An air plane is flying due east relative to still air at a speed of 320 km/h. There is a 65 km/h wind blowing to ward the north, as measured by an observer on the ground. What is the velocity of the plane measured by the ground observer?
X = Vp = 320 km/h.
Y = Vw = 65km/h.
Vr = sqrt(X^2 + Y^2) = Resultant velocity.
vx=18.05 m/s and vy=88.88 m/s
To solve this problem, we need to find the resultant vector of the airplane's velocity and the velocity of the wind.
Step 1: Draw a diagram to represent the situation.
Draw a coordinate system with the x-axis representing east and the y-axis representing north.
Step 2: Identify the given values.
The speed of the airplane relative to still air is 320 km/h, and the speed of the wind blowing toward the north is 65 km/h.
Step 3: Break down the velocity vectors into their components.
The velocity of the airplane consists of a component in the x-direction (east) and a component in the y-direction (north). Let's call these components Vx and Vy, respectively. The velocity of the wind only has a component in the y-direction, which we'll call W.
Step 4: Determine the components of the vectors.
Since the airplane is flying due east, the x-component of its velocity is 320 km/h. The wind is blowing toward the north, so the y-component of its velocity is 65 km/h.
Vx = 320 km/h
Vy = 65 km/h
W = 65 km/h
Step 5: Find the resultant vector.
To find the resultant vector, we need to add the components of the airplane's velocity and the wind's velocity:
Rx = Vx
Ry = Vy + W
Rx = 320 km/h
Ry = 65 km/h + 65 km/h = 130 km/h
Step 6: Calculate the magnitude and direction of the resultant vector.
To find the magnitude of the resultant vector (R), we can use the Pythagorean theorem:
R = sqrt(Rx^2 + Ry^2)
R = sqrt((320 km/h)^2 + (130 km/h)^2)
R = sqrt(102400 km^2/h^2 + 16900 km^2/h^2)
R = sqrt(119300 km^2/h^2)
R ≈ 345.31 km/h
The direction of the resultant vector (θ) can be found using the inverse tangent function:
θ = arctan(Ry / Rx)
θ = arctan(130 km/h / 320 km/h)
θ ≈ 21.80°
Therefore, the velocity of the plane measured by the ground observer is approximately 345.31 km/h in the direction of 21.80° east of north.

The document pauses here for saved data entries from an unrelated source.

/-- A fetch that meets a cause (R444): a translation cause parks the queue, and is recorded once; another cause puts it in the error state. A held one waits (R83, R92, R347). -/
def State.fetchFault (s : State) (q : Nat) (a : Word64) (c : Cause) : State :=
  if c.waits then s.await (s.whoQueue q (.queue q)) c
  else
  let s := (s.meetRefusal c.code c.info1).spend (.queue q)
  if c.code / 256 = 6 then
    let again := decide ((s.queue q).ffault = some (a.toNat, c.code))
    let t := s.onQueue q fun x => { x with ffault := some (a.toNat, c.code), parked := true }
    if again then t
    else t.errorRecord ⟨c.code, 0, 6, 0, 0, false, some (q, (s.queue q).keyid), a.toNat, c.info, c.info1, 0⟩
  else s.packetFault q a.toNat ⟨0x907, a, BitVec.ofNat 64 c.code⟩

/-- Reads, checks and starts the next packet of a queue (R350, R441). -/
def State.startNext (s : State) (q : Nat) : State :=
  let s := s.onQueue q Queue.dropEnded
  let x := s.queue q
  match x.nextAddr with
  | none => s
  | some a =>
    match s.readForm (s.whoQueue q (.queue q)) a 64 with
    | .error c => s.fetchFault q a c
    | .ok b =>
      match s.checkPacket q a b with
      | .error c =>
        if c.waits then s.await (s.whoQueue q (.queue q)) c
        else ((s.onQueue q fun y => { y with ffault := none }).packetFault q a.toNat c).spend (.queue q)
      | .ok l => ((s.setQueue q { x.advance with packets := x.packets ++ [{ x.packetOf s.nextId a b with list := l }] }).bumpId).spend (.queue q)

/-- The place in lastServed of the rotation that a fetcher keeps: one for each PRIO in hardware mode, one for all queues otherwise (R346). -/
def State.rotation (s : State) (f prio : Nat) : Nat := 16 * f + if s.modesel.getLsbD 0 then 8 else prio

/-- The queue a fetcher serves next (R346): in hardware mode the highest PRIO, in turn among equals; otherwise all in turn. -/
def State.pickQueue (s : State) (f : Nat) : Option Nat :=
  let l := (List.range 128).filter fun i => (tabFind s.queues (128 * f + i)).isSome && s.mayStart (128 * f + i)
  let top := (l.map fun i => (s.queue (128 * f + i)).prio).foldl max 0
  let last := tabGet 127 s.lastServed (s.rotation f top)
  ((List.range 128).map fun i => (last + 1 + i) % 128).findSome? fun i =>
    if l.contains i && (s.modesel.getLsbD 0 || (s.queue (128 * f + i)).prio == top) then some (128 * f + i) else none

/-- Queues of a fetcher whose SKIP has not read its packet yet go on with it (R439). -/
def State.goOnSkips (s : State) (f : Nat) : State :=
  (s.queues.filter fun p => p.1 / 128 == f && p.2.skipping && !s.queueAwaits p.1).foldl (fun t p => t.skipPacket p.1) s

/-- Starts packets of one queue, as many as its weight allows (R346). -/
def State.startMany (s : State) (q : Nat) : Nat → State
  | 0 => s
  | n + 1 => if s.mayStart q then State.startMany (s.startNext q) q n else s

/-- FETCHER_TURN (R346, R350). -/
def execFetcherTurn (f : Nat) (s : State) : Host.Outcome State Fault Refusal :=
  if !s.frontRuns ∨ f ≥ 16 then .next s
  else match (s.goOnSkips f).pickQueue f with
  | none => .next (s.goOnSkips f)
  | some q =>
    let s := s.goOnSkips f
    let t := { s with lastServed := tabPut s.lastServed (s.rotation f (s.queue q).prio) (q % 128) }
    if s.modesel.getLsbD 0 then .next (t.startMany q (max 1 (bitsOf (s.queue q).qctl 39 32)))
    else .next (t.startNext q)

/-! ## What packets do -/

def State.packet (s : State) (q pid : Nat) : Option Packet := (s.queue q).packets.find? fun k => k.pid == pid

/-- Changes a started packet. -/
def State.onPacket (s : State) (q pid : Nat) (f : Packet → Packet) : State :=
  s.onQueue q fun x => { x with packets := x.packets.map fun k => if k.pid = pid then f k else k }

/-- Runs a packet's own row once: its type fits and it has not begun. -/
def State.beginPacket (s : State) (q pid type : Nat) (f : Packet → State → State) : Host.Outcome State Fault Refusal :=
  match s.packet q pid with
  | some k =>
    if k.type = type ∧ !k.begun ∧ !k.ready then .next (f k (s.onPacket q pid fun p => { p with begun := true })) else .next s
  | none => .next s

/-- A packet's data access meets a cause (R438): PKTFAULT at an address. One that is held lets the packet begin again (R83, R92, R347); a WAIT stays begun. -/
def State.packetData (s : State) (q pid : Nat) (a : Word64) (c : Cause) : State :=
  if c.waits then (s.await (s.whoQueue q (.packet q pid)) c).onPacket q pid fun k => { k with begun := k.type == 3 }
  else ((s.meetRefusal c.code c.info1).abortPacket q pid ⟨0x907, a, BitVec.ofNat 64 c.code⟩ none).spend (.packet q pid)

/-- Reads bytes that a packet's data access names: host memory, device virtual memory, the aperture (R339, R349). -/
def State.readData (s : State) (w : Who) (a : Word64) (n : Nat) : Except Cause ByteList :=
  if a.getLsbD 63 then s.readForm w a n else (s.readV w .read (bitsOf a 62 0) n).map (·.1)

/-- Issues the read that pushes what a packet has just written to host memory (R114, R351; log 84). -/
def State.pushHost (s : State) (w : Who) : State :=
  match s.requests.find? fun r => r.whose == w.req && r.tier == 2 && r.kind == 1 with
  | some r => s.ask w.req w.key 2 (r.addr / 8 * 8) (BitVec.ofNat 64 (r.addr / 8 * 8)) 0 8 []
  | none => s

/-- Writes bytes that a packet's data access names. -/
def State.writeData (s : State) (w : Who) (a : Word64) (b : ByteList) : Except Cause State :=
  (if a.getLsbD 63 then .ok (s.ask w.req w.key 2 (bitsOf a 62 0) a 1 b.length b) else s.writeV w false (bitsOf a 62 0) b).map fun t => t.pushHost w

/-- CMP of a packet (R349): a signed value against REF. -/
def cmpWord (cmp : Nat) (v ref : Word64) : Bool :=
  match cmp with
  | 0 => v == ref
  | 1 => v != ref
  | 2 => v.sle ref
  | _ => ref.sle v

/-- A signal or word of the packet form. -/
def State.readWord (s : State) (w : Who) (a : Word64) : Except Cause Word64 :=
  (s.readData w a 8).map fun b => BitVec.ofNat 64 (leNat b)

/-- NOP_PACKET (R351). -/
def execNopPacket (q pid : Nat) (s : State) : Host.Outcome State Fault Refusal :=
  s.beginPacket q pid 0 fun _ t => t.finishPacket q pid 0 0

/-- One evaluation of a WAIT (R351, R443); while a read of it is outside, it goes on when the answer is there. -/
def State.evalWait (s : State) (q : Nat) (k : Packet) : State :=
  let w := s.whoQueue q (.packet q k.pid)
  let vals := k.list.map fun a => (a, s.readWord w a)
  match vals.findSome? (fun p => match p.2 with
    | .error c => some (p.1, c)
    | .ok _ => none) with
  | some (a, c) => s.packetData q k.pid a c
  | none =>
    let vs : List (Word64 × Word64) := vals.filterMap fun p => p.2.toOption.map fun v => (p.1, v)
    let t := s.spend (.packet q k.pid)
    match vs.find? fun p => p.2.slt 0 with
    | some (a, v) => t.abortPacket q k.pid ⟨0x906, a, v⟩ none
    | none => if vs.all fun p => cmpWord (k.word 0x19 1) p.2 (k.addrAt 0x20) then t.finishPacket q k.pid 0 0 else t

/-- Whether a packet is a WAIT that goes on evaluating. -/
def Packet.polls (k : Packet) : Bool := k.type == 3 && k.begun && !k.ready

/-- The front end has updated a signal: every WAIT that lists it is evaluated (R351, R361). -/
def State.wakeWaits (s : State) (l : Option Loc) : State :=
  if l = none then s
  else
    let polling : List (Nat × Packet) := s.queues.flatMap fun p => (p.2.packets.filter Packet.polls).map fun k => (p.1, k)
    polling.foldl (fun t p => if p.2.list.any (fun a => s.signalLoc (s.whoQueue p.1 (.packet p.1 p.2.pid)) a == l) then t.evalWait p.1 p.2 else t) s

/-- WAIT (R351): its first evaluation. -/
def execWait (q pid : Nat) (s : State) : Host.Outcome State Fault Refusal :=
  s.beginPacket q pid 3 fun k t => t.evalWait q k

To find the velocity of the plane measured by the ground observer, we can use vector addition.
First, let's represent the velocity of the plane relative to still air as a vector pointing east with a magnitude of 320 km/h.
Next, let's represent the velocity of the wind as a vector pointing north with a magnitude of 65 km/h.
To find the velocity of the plane measured by the ground observer, we need to add these two vectors. We can do this by considering the components of the vectors.
The velocity of the plane relative to still air can be represented as (320 km/h, 0 km/h) since it is only moving in the east direction.
The velocity of the wind can be represented as (0 km/h, 65 km/h) since it is only blowing in the north direction.
Now, we can add the components of these vectors to find the velocity of the plane measured by the ground observer.
Adding the east components: 320 km/h + 0 km/h = 320 km/h
Adding the north components: 0 km/h + 65 km/h = 65 km/h
Thus, the velocity of the plane measured by the ground observer is (320 km/h, 65 km/h).
Therefore, the plane is flying at an eastward speed of 320 km/h and a northward speed of 65 km/h, as measured by the ground observer.